>>

-- ==== Sys2Proof/Machine/State.lean ====
section
/-! DEFINITION. The state of the block (10_state R20), grouped as R20's table groups it, with the command interface
(30_encoding R92) and the model's own bookkeeping beside it; the faults and refusals; the state after reset
(70_reset_and_hazards R350). -/

namespace Sys2Proof.Machine

/-- A sparse memory of cells of `w` bits: (address, value) pairs, addresses strictly rising, no value 0 listed. An
address that is not listed reads 0 (log 1). `FB` is a `Mem 8` (a list of `Host.Cell`), each `OUT[c]` a `Mem 32`. -/
abbrev Mem (w : Nat) := List (Nat × BitVec w)

/-- The canonical form of a memory. -/
abbrev Mem.wf {w : Nat} (m : Mem w) : Prop :=
  m.Pairwise (fun a b => a.1 < b.1) ∧ ∀ c ∈ m, c.2 ≠ 0

/-! ### Configuration -/

/-- The `in` fields of the descriptor, the operands of INIT_DESCRIPTOR (10_state R22). -/
structure DescIn where
  width : Nat
  height : Nat
  layout : BitVec 3
  ncomp : Vector (BitVec 3) 2
  firstComp : Vector (BitVec 2) 2
  inputbits : Vector (BitVec 5) 4
  yuvTransform : Bool
  tiled : Bool
  sparse : Bool
  blockSplit : Bool
  stripeHeight : Nat
  errorCheck : Bool
  cropX : Nat
  cropY : Nat
  allowSolid : Bool
  copyDetect : Bool
  encWrap : Bool
  graceful : Bool
  checkTileStart : Bool
  checkStripeAlign : Bool
  splitSlot : BitVec 5
  sbsMultiplier : Vector (BitVec 8) 2
  frameSize : BitVec 33
  bufSize : BitVec 33
  stripeAlign : BitVec 33
deriving DecidableEq, Repr

/-- The `in` fields all 0 (log 3). -/
def DescIn.zero : DescIn where
  width := 0
  height := 0
  layout := 0
  ncomp := Vector.replicate 2 0
  firstComp := Vector.replicate 2 0
  inputbits := Vector.replicate 4 0
  yuvTransform := false
  tiled := false
  sparse := false
  blockSplit := false
  stripeHeight := 0
  errorCheck := false
  cropX := 0
  cropY := 0
  allowSolid := false
  copyDetect := false
  encWrap := false
  graceful := false
  checkTileStart := false
  checkStripeAlign := false
  splitSlot := 0
  sbsMultiplier := Vector.replicate 2 0
  frameSize := 0
  bufSize := 0
  stripeAlign := 0

/-- The FrameDescriptor: the `in` fields and the `der` fields of 10_state R22. `table` is the model's own copy of
`LAYOUT[layout]`, taken by INIT_DESCRIPTOR (46_descriptor R290): the tables are fixed for all time (10_state R21), so that
every later operation reads the same one (log 6). -/
structure Desc extends DescIn where
  table : Layout
  subsampling : Subsampling
  nplanes : Nat
  compbits : Vector Nat 4
  defaultcolor : Vector Nat 4
  sbW : Nat
  sbH : Nat
  nsubblocks : Nat
  mbw : Nat
  mbh : Nat
  tileX : Nat
  tileY : Nat
  mbwAl : Nat
  mbhAl : Nat
  hdrArea : Nat
  bodyBase : Nat
  uncompSize : Vector Nat 2
  ptrBits : Nat
  sizeBits : Nat
  maxpay : Nat
deriving DecidableEq, Repr

/-- The descriptor at reset: "unspecified, and unobservable because `DESC_VALID = 0`" (10_state R31; log 3). -/
def Desc.zero : Desc where
  toDescIn := DescIn.zero
  table := ⟨0, 0, .NONE, 0, []⟩
  subsampling := .NONE
  nplanes := 0
  compbits := Vector.replicate 4 0
  defaultcolor := Vector.replicate 4 0
  sbW := 0
  sbH := 0
  nsubblocks := 0
  mbw := 0
  mbh := 0
  tileX := 0
  tileY := 0
  mbwAl := 0
  mbhAl := 0
  hdrArea := 0
  bodyBase := 0
  uncompSize := Vector.replicate 2 0
  ptrBits := 0
  sizeBits := 0
  maxpay := 0

/-! ### Cursor and working registers -/

/-- The cursor registers `BITPOS` (36 bits) and `BS_EXH` (10_state R41). -/
structure CursorReg where
  pos : BitVec 36
  exh : Bool
deriving DecidableEq, Repr

/-- The subblock working registers `BLK`, `MINTREE`, `BCTREE` (10_state R32 to R34). The fields ending in `Ok` are the
model's: whether the register has a defined value in the sense of R38 (log 4). -/
structure Codec where
  blk : Vector (Vector Sample 16) 4
  mintree : Vector (Vector Nat 21) 4
  bctree : Vector (Vector Int 5) 4
  blkOk : Vector Bool 4
  mtOk : Vector Bool 4
  bcOk : Vector (Vector Bool 5) 4
deriving DecidableEq, Repr

/-- The header working registers `HDR_*` (10_state R36), with the model's `ptrOk`, `codeOk` (log 4). -/
structure Hdr where
  ptr : BitVec 32
  solid : Bool
  code : Vector (BitVec 6) 24
  off : Vector (BitVec 33) 24
  size : Vector (BitVec 14) 24
  unc : Vector Bool 24
  solidVal : Vector (BitVec 15) 4
  ptrOk : Bool
  codeOk : Vector Bool 24
deriving DecidableEq, Repr

/-- The superblock working registers `SBLK`, `MBX`, `MBY`, `MBNUM`, `SLOT` (10_state R37, R42). -/
structure Sb where
  sblk : Vector (Vector Sample 256) 4
  mbx : Nat
  mby : Nat
  mbnum : Nat
  slot : Nat
deriving DecidableEq, Repr

/-! ### Checker and status -/

/-- The conformance violations (60_exceptions R317). -/
inductive Viol where
  | bcRange
  | bcNeg
  | noZeroCode
  | sizeMismatch
  | copyNoSource
  | ctRange
  | tileStart
  | sparseAlign
  | stripeSpan
  | stripeAlign
  | slotRange
deriving DecidableEq, Repr

/-- One record of `VLIST`: `(x, MBX, MBY, SLOT, c)` (10_state R46). -/
structure VRecord where
  viol : Viol
  mbx : Nat
  mby : Nat
  slot : Nat
  comp : Nat
deriving DecidableEq, Repr

/-- One stripe bin (10_state R48). -/
structure StripeBin where
  /-- the source's `min` -/
  lo : Nat
  /-- the source's `max` -/
  hi : Nat
  seen : Bool
  remaining : Nat
deriving DecidableEq, Repr

/-- The checker (10_state R45 to R48). -/
structure Checker where
  foundError : Bool
  violMask : BitVec 16
  vlist : List VRecord
  sparseFirstValid : Bool
  sparseFirst : Nat
  stripeBins : List StripeBin
deriving DecidableEq, Repr

/-- The fatal registers `FATAL`, `FATAL_MBX`, `FATAL_MBY`, `FATAL_SLOT` (10_state R49). -/
structure FatalRegs where
  code : BitVec 4
  mbx : Nat
  mby : Nat
  slot : Nat
deriving DecidableEq, Repr

/-- The fatal errors (60_exceptions R322). -/
inductive FatalCode where
  | bufOverflow
  | ctRange
  | tileBound
  | slotRange
  | internal
  | badInput
  | badCommand
  | noDescriptor
deriving DecidableEq, Repr

/-! ### The command interface and the host -/

/-- How the last operation completed (60_exceptions R321, R323: "completes with status "failed""); `idle` before any. -/
inductive Status where
  | idle
  | done
  | failed
deriving DecidableEq, Repr

/-- The result registers `RES0..RES2`; `none` where the last operation returned no such result (log 19). -/
structure Results where
  res0 : Option Int
  res1 : Option Int
  res2 : Option Int
deriving DecidableEq, Repr

/-- The operand registers `ARG0..ARG3` and the `in` fields, the results and the completion status (30_encoding R92). -/
structure Port where
  arg0 : Nat
  arg1 : Nat
  arg2 : Nat
  arg3 : Nat
  descIn : DescIn
  res : Results
  status : Status
deriving DecidableEq, Repr

/-- What the host does between operations (20_memory R78, 30_encoding R92; log 10). `element` is the model's own: it
presents one element of a stream, in a format, to the block (log 11). -/
inductive Event where
  /-- write `ARG<k>` -/
  | setArg (k : Fin 4) (v : Nat)
  /-- write the `in` fields -/
  | setDescIn (d : DescIn)
  /-- write a byte of `FB` -/
  | writeFb (a : Nat) (v : Byte)
  /-- write a sample of `OUT[c]` -/
  | writeOut (c : Fin 4) (i : Nat) (v : Sample)
  /-- write the row `BLK[c]` -/
  | writeBlk (c : Fin 4) (row : Vector Sample 16)
  /-- write `HDR_PTR` and `HDR_CODE[]` -/
  | writeHdr (ptr : BitVec 32) (codes : Vector (BitVec 6) 24)
  /-- write `CMD`: issue an operation -/
  | command (w : BitVec 32)
  /-- present the element of format `f` that stands in `FB` -/
  | element (f : Form)
  /-- apply reset (70_reset_and_hazards R351) -/
  | reset
deriving DecidableEq, Repr

/-! ### The whole state -/

/-- The state of the machine. -/
structure State where
  /-- `DESC_VALID` (R24) -/
  descValid : Bool
  /-- `DESC.*` (R22) -/
  desc : Desc
  /-- `BITPOS`, `BS_EXH` (R41) -/
  cur : CursorReg
  /-- `BLK`, `MINTREE`, `BCTREE` (R32 to R34) -/
  codec : Codec
  /-- `HDR_*` (R36) -/
  hdr : Hdr
  /-- `SBLK`, `MBX`, `MBY`, `MBNUM`, `SLOT` (R37, R42) -/
  sb : Sb
  /-- `FOUND_ERROR`, `VIOL_MASK`, `VLIST`, `SPARSE_FIRST*`, `STRIPEBIN[]` (R45 to R48) -/
  chk : Checker
  /-- `FATAL*` (R49) -/
  fat : FatalRegs
  /-- the frame byte buffer (20_memory R60) -/
  fb : Mem 8
  /-- the sample buffers (20_memory R60, R63) -/
  out : Vector (Mem 32) 4
  /-- the physical size of `FB`, the bound of the BS commands before any INIT_DESCRIPTOR (40_bitstream R131) -/
  fbPhys : BitVec 33
  /-- the command interface (30_encoding R92) -/
  port : Port
  /-- the host actions still to come (the model's own, log 10) -/
  inbox : List Event
  /-- how many free values have been drawn (the model's own, log 5) -/
  free : Nat
deriving DecidableEq, Repr

/-- Why the machine stops with a fault. -/
inductive Fault where
  /-- Raised by an operation that reads `BLK`, a tree, `HDR_PTR` or `HDR_CODE` when no operation and no host write has
  written it since reset, or its last writer ended with a fatal error: 10_state R38 says "a model must treat the read
  as a fault of the host's sequence, not as a value". Safe: the hardware would go on with some value (log 4). -/
  | undefinedRegister
  /-- Raised by a host write to an address that is no byte of `FB` (20_memory R60). Safe. -/
  | noSuchByte
deriving DecidableEq, Repr

/-- Why an instruction has no outcome. -/
inductive Refusal where
  /-- Raised by an arm of `exec` whose instruction has no meaning yet; no arm does. Safe. -/
  | notModelled (mnemonic : String)
deriving DecidableEq, Repr

/-- No result. -/
def Results.none : Results := ⟨Option.none, Option.none, Option.none⟩

/-- The state after reset (70_reset_and_hazards R350): status, cursor and counters 0, no descriptor, no bins, an empty
list of violations; what R350 leaves unspecified is 0 and marked as not defined (log 3, log 4); the host's memories hold
nothing (log 1). -/
def State.reset : State where
  descValid := false
  desc := Desc.zero
  cur := ⟨0, false⟩
  codec :=
    { blk := Vector.replicate 4 (Vector.replicate 16 0)
      mintree := Vector.replicate 4 (Vector.replicate 21 0)
      bctree := Vector.replicate 4 (Vector.replicate 5 0)
      blkOk := Vector.replicate 4 false
      mtOk := Vector.replicate 4 false
      bcOk := Vector.replicate 4 (Vector.replicate 5 false) }
  hdr :=
    { ptr := 0
      solid := false
      code := Vector.replicate 24 0
      off := Vector.replicate 24 0
      size := Vector.replicate 24 0
      unc := Vector.replicate 24 false
      solidVal := Vector.replicate 4 0
      ptrOk := false
      codeOk := Vector.replicate 24 false }
  sb :=
    { sblk := Vector.replicate 4 (Vector.replicate 256 0)
      mbx := 0
      mby := 0
      mbnum := 0
      slot := 0 }
  chk :=
    { foundError := false
      violMask := 0
      vlist := []
      sparseFirstValid := false
      sparseFirst := 0
      stripeBins := [] }
  fat := ⟨0, 0, 0, 0⟩
  fb := []
  out := Vector.replicate 4 []
  fbPhys := 0x100000000
  port :=
    { arg0 := 0
      arg1 := 0
      arg2 := 0
      arg3 := 0
      descIn := DescIn.zero
      res := Results.none
      status := .idle }
  inbox := []
  free := 0

end Sys2Proof.Machine
end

<<

■ PROBLEM STATEMENT
Begin at the first line of the material and transcribe each line exactly. End with the line containing "blockSplit := false", and give nothing else.

■ FINAL ANSWER
-- ==== Sys2Proof/Machine/State.lean ====
section
/-! DEFINITION. The state of the block (10_state R20), grouped as R20's table groups it, with the command interface
(30_encoding R92) and the model's own bookkeeping beside it; the faults and refusals; the state after reset
(70_reset_and_hazards R350). -/

namespace Sys2Proof.Machine

/-- A sparse memory of cells of `w` bits: (address, value) pairs, addresses strictly rising, no value 0 listed. An
address that is not listed reads 0 (log 1). `FB` is a `Mem 8` (a list of `Host.Cell`), each `OUT[c]` a `Mem 32`. -/
abbrev Mem (w : Nat) := List (Nat × BitVec w)

/-- The canonical form of a memory. -/
abbrev Mem.wf {w : Nat} (m : Mem w) : Prop :=
  m.Pairwise (fun a b => a.1 < b.1) ∧ ∀ c ∈ m, c.2 ≠ 0

/-! ### Configuration -/

/-- The `in` fields of the descriptor, the operands of INIT_DESCRIPTOR (10_state R22). -/
structure DescIn where
  width : Nat
  height : Nat
  layout : BitVec 3
  ncomp : Vector (BitVec 3) 2
  firstComp : Vector (BitVec 2) 2
  inputbits : Vector (BitVec 5) 4
  yuvTransform : Bool
  tiled : Bool
  sparse : Bool
  blockSplit : Bool
  stripeHeight : Nat
  errorCheck : Bool
  cropX : Nat
  cropY : Nat
  allowSolid : Bool
  copyDetect : Bool
  encWrap : Bool
  graceful : Bool
  checkTileStart : Bool
  checkStripeAlign : Bool
  splitSlot : BitVec 5
  sbsMultiplier : Vector (BitVec 8) 2
  frameSize : BitVec 33
  bufSize : BitVec 33
  stripeAlign : BitVec 33
deriving DecidableEq, Repr

/-- The `in` fields all 0 (log 3). -/
def DescIn.zero : DescIn where
  width := 0
  height := 0
  layout := 0
  ncomp := Vector.replicate 2 0
  firstComp := Vector.replicate 2 0
  inputbits := Vector.replicate 4 0
  yuvTransform := false
  tiled := false
  sparse := false
  blockSplit := false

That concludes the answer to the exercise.